Department of Evolutionary and Environmental Biology, University of Haifa, Haifa 31905, Israel.
Mol Phylogenet Evol. 2012 Jan;62(1):1-8. doi: 10.1016/j.ympev.2011.06.021. Epub 2011 Jul 6.
Accurate phylogenetic reconstruction methods are inherently computationally heavy and therefore are limited to relatively small numbers of taxa. Supertree construction is the task of amalgamating small trees over partial sets into a big tree over the complete taxa set. The need for fast and accurate supertree methods has become crucial due to the enormous number of new genomic sequences generated by modern technology and the desire to use them for classification purposes. In particular, the Assembling the Tree of Life (ATOL) program aims at constructing the evolutionary history of all living organisms on Earth. When dealing with unrooted trees, a quartet - an unrooted tree over four taxa - is the most basic piece of phylogenetic information. Therefore, quartet amalgamation stands at the heart of any supertree problem as it concerns combining many minimal pieces of information into a single, coherent, and more comprehensive piece of information. We have devised an extremely fast algorithm for quartet amalgamation and implemented it in a very efficient code. The new code can handle over a hundred millions of quartet trees over several hundreds of taxa with very high accuracy.
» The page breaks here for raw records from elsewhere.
theorem Laws.RoundTrip.fcvtd2s : Laws.RoundTrip.Statement .fcvtd2s := fun _ _ h =>
  (decode_at 57 (congrArg BitVec.toNat (h 2 7 rfl))).trans ((only48_eq (h 0 2 rfl)).trans ((decodeFlt_at 57 (congrArg BitVec.toNat (h 41 7 rfl)))))

theorem Laws.RoundTrip.fclass : Laws.RoundTrip.Statement .fclass := fun _ _ h =>
  (decode_at 57 (congrArg BitVec.toNat (h 2 7 rfl))).trans ((only48_eq (h 0 2 rfl)).trans ((decodeFlt_at 62 (congrArg BitVec.toNat (h 41 7 rfl)))))

theorem Laws.RoundTrip.fsin : Laws.RoundTrip.Statement .fsin := fun _ _ h =>
  (decode_at 57 (congrArg BitVec.toNat (h 2 7 rfl))).trans ((only48_eq (h 0 2 rfl)).trans ((decodeFlt_at 64 (congrArg BitVec.toNat (h 41 7 rfl)))))

theorem Laws.RoundTrip.ftan : Laws.RoundTrip.Statement .ftan := fun _ _ h =>
  (decode_at 57 (congrArg BitVec.toNat (h 2 7 rfl))).trans ((only48_eq (h 0 2 rfl)).trans ((decodeFlt_at 66 (congrArg BitVec.toNat (h 41 7 rfl)))))

theorem Laws.RoundTrip.fatan : Laws.RoundTrip.Statement .fatan := fun _ _ h =>
  (decode_at 57 (congrArg BitVec.toNat (h 2 7 rfl))).trans ((only48_eq (h 0 2 rfl)).trans ((decodeFlt_at 74 (congrArg BitVec.toNat (h 41 7 rfl)))))

theorem Laws.RoundTrip.fsigmoid : Laws.RoundTrip.Statement .fsigmoid := fun _ _ h =>
  (decode_at 57 (congrArg BitVec.toNat (h 2 7 rfl))).trans ((only48_eq (h 0 2 rfl)).trans ((decodeFlt_at 80 (congrArg BitVec.toNat (h 41 7 rfl)))))

theorem Laws.RoundTrip.reservedLd65x3 : Laws.RoundTrip.Statement .reservedLd65x3 := fun _ _ h =>
  (decode_at 65 (congrArg BitVec.toNat (h 2 7 rfl))).trans ((byLength_long (ne_of_fld (h 0 2 rfl) (by decide))).trans ((decodeLs65_at 3 (congrArg BitVec.toNat (h 30 2 rfl)))))

theorem Laws.RoundTrip.dfldd : Laws.RoundTrip.Statement .dfldd := fun _ _ h =>
  (decode_at 67 (congrArg BitVec.toNat (h 2 7 rfl))).trans ((byLength_long (ne_of_fld (h 0 2 rfl) (by decide))).trans ((decodeLs67_at 0 (congrArg BitVec.toNat (h 30 2 rfl)))))

theorem Laws.RoundTrip.dfldq : Laws.RoundTrip.Statement .dfldq := fun _ _ h =>
  (decode_at 67 (congrArg BitVec.toNat (h 2 7 rfl))).trans ((byLength_long (ne_of_fld (h 0 2 rfl) (by decide))).trans ((decodeLs67_at 1 (congrArg BitVec.toNat (h 30 2 rfl)))))

theorem Laws.RoundTrip.pldw : Laws.RoundTrip.Statement .pldw := fun _ _ h =>
  (decode_at 68 (congrArg BitVec.toNat (h 2 7 rfl))).trans ((byLength_long (ne_of_fld (h 0 2 rfl) (by decide))).trans ((decodeLs68_at 1 (congrArg BitVec.toNat (h 30 2 rfl)))))

theorem Laws.RoundTrip.pldt : Laws.RoundTrip.Statement .pldt := fun _ _ h =>
  (decode_at 68 (congrArg BitVec.toNat (h 2 7 rfl))).trans ((byLength_long (ne_of_fld (h 0 2 rfl) (by decide))).trans ((decodeLs68_at 2 (congrArg BitVec.toNat (h 30 2 rfl)))))

theorem Laws.RoundTrip.pldo : Laws.RoundTrip.Statement .pldo := fun _ _ h =>
  (decode_at 68 (congrArg BitVec.toNat (h 2 7 rfl))).trans ((byLength_long (ne_of_fld (h 0 2 rfl) (by decide))).trans ((decodeLs68_at 3 (congrArg BitVec.toNat (h 30 2 rfl)))))

theorem Laws.RoundTrip.ldcapq : Laws.RoundTrip.Statement .ldcapq := fun _ _ h =>
  (decode_at 69 (congrArg BitVec.toNat (h 2 7 rfl))).trans ((only48_eq (h 0 2 rfl)).trans ((decodeLs69_at 1 (congrArg BitVec.toNat (h 30 2 rfl)))))

theorem Laws.RoundTrip.dfstd : Laws.RoundTrip.Statement .dfstd := fun _ _ h =>
  (decode_at 75 (congrArg BitVec.toNat (h 2 7 rfl))).trans ((byLength_long (ne_of_fld (h 0 2 rfl) (by decide))).trans ((decodeLs75_at 3 (congrArg BitVec.toNat (h 30 2 rfl)))))

theorem Laws.RoundTrip.pstw : Laws.RoundTrip.Statement .pstw := fun _ _ h =>
  (decode_at 76 (congrArg BitVec.toNat (h 2 7 rfl))).trans ((byLength_long (ne_of_fld (h 0 2 rfl) (by decide))).trans ((decodeLs76_at 1 (congrArg BitVec.toNat (h 30 2 rfl)))))

theorem Laws.RoundTrip.pstt : Laws.RoundTrip.Statement .pstt := fun _ _ h =>
  (decode_at 76 (congrArg BitVec.toNat (h 2 7 rfl))).trans ((byLength_long (ne_of_fld (h 0 2 rfl) (by decide))).trans ((decodeLs76_at 2 (congrArg BitVec.toNat (h 30 2 rfl)))))

theorem Laws.RoundTrip.psto : Laws.RoundTrip.Statement .psto := fun _ _ h =>
  (decode_at 76 (congrArg BitVec.toNat (h 2 7 rfl))).trans ((byLength_long (ne_of_fld (h 0 2 rfl) (by decide))).trans ((decodeLs76_at 3 (congrArg BitVec.toNat (h 30 2 rfl)))))

theorem Laws.RoundTrip.stcapq : Laws.RoundTrip.Statement .stcapq := fun _ _ h =>
  (decode_at 77 (congrArg BitVec.toNat (h 2 7 rfl))).trans ((only48_eq (h 0 2 rfl)).trans ((decodeLs77_at 1 (congrArg BitVec.toNat (h 30 2 rfl)))))

theorem Laws.RoundTrip.stptrt : Laws.RoundTrip.Statement .stptrt := fun _ _ h =>
  (decode_at 78 (congrArg BitVec.toNat (h 2 7 rfl))).trans ((byLength_long (ne_of_fld (h 0 2 rfl) (by decide))).trans ((decodeLs78_at 0 (congrArg BitVec.toNat (h 30 2 rfl)))))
准确的系统发育重建方法在计算上非常复杂,因此仅限于相对较少的分类单元。超级树构建是将小的树通过部分数据集合并成一个包含完整分类单元集的大树的任务。由于现代技术产生的大量新基因组序列以及将它们用于分类目的的需求,快速准确的超级树方法变得至关重要。特别是,构建生命之树 (ATOL) 计划旨在构建地球上所有生物的进化历史。在处理无根树时,四分体——一个由四个分类单元组成的无根树——是最基本的系统发育信息。因此,四分体合并是任何超级树问题的核心,因为它涉及将许多最小的信息组合成一个单一、连贯和更全面的信息。我们设计了一种非常快速的四分体合并算法,并在一个非常高效的代码中实现了它。新代码可以非常准确地处理超过数亿个四分体树,每个树有数百个分类单元。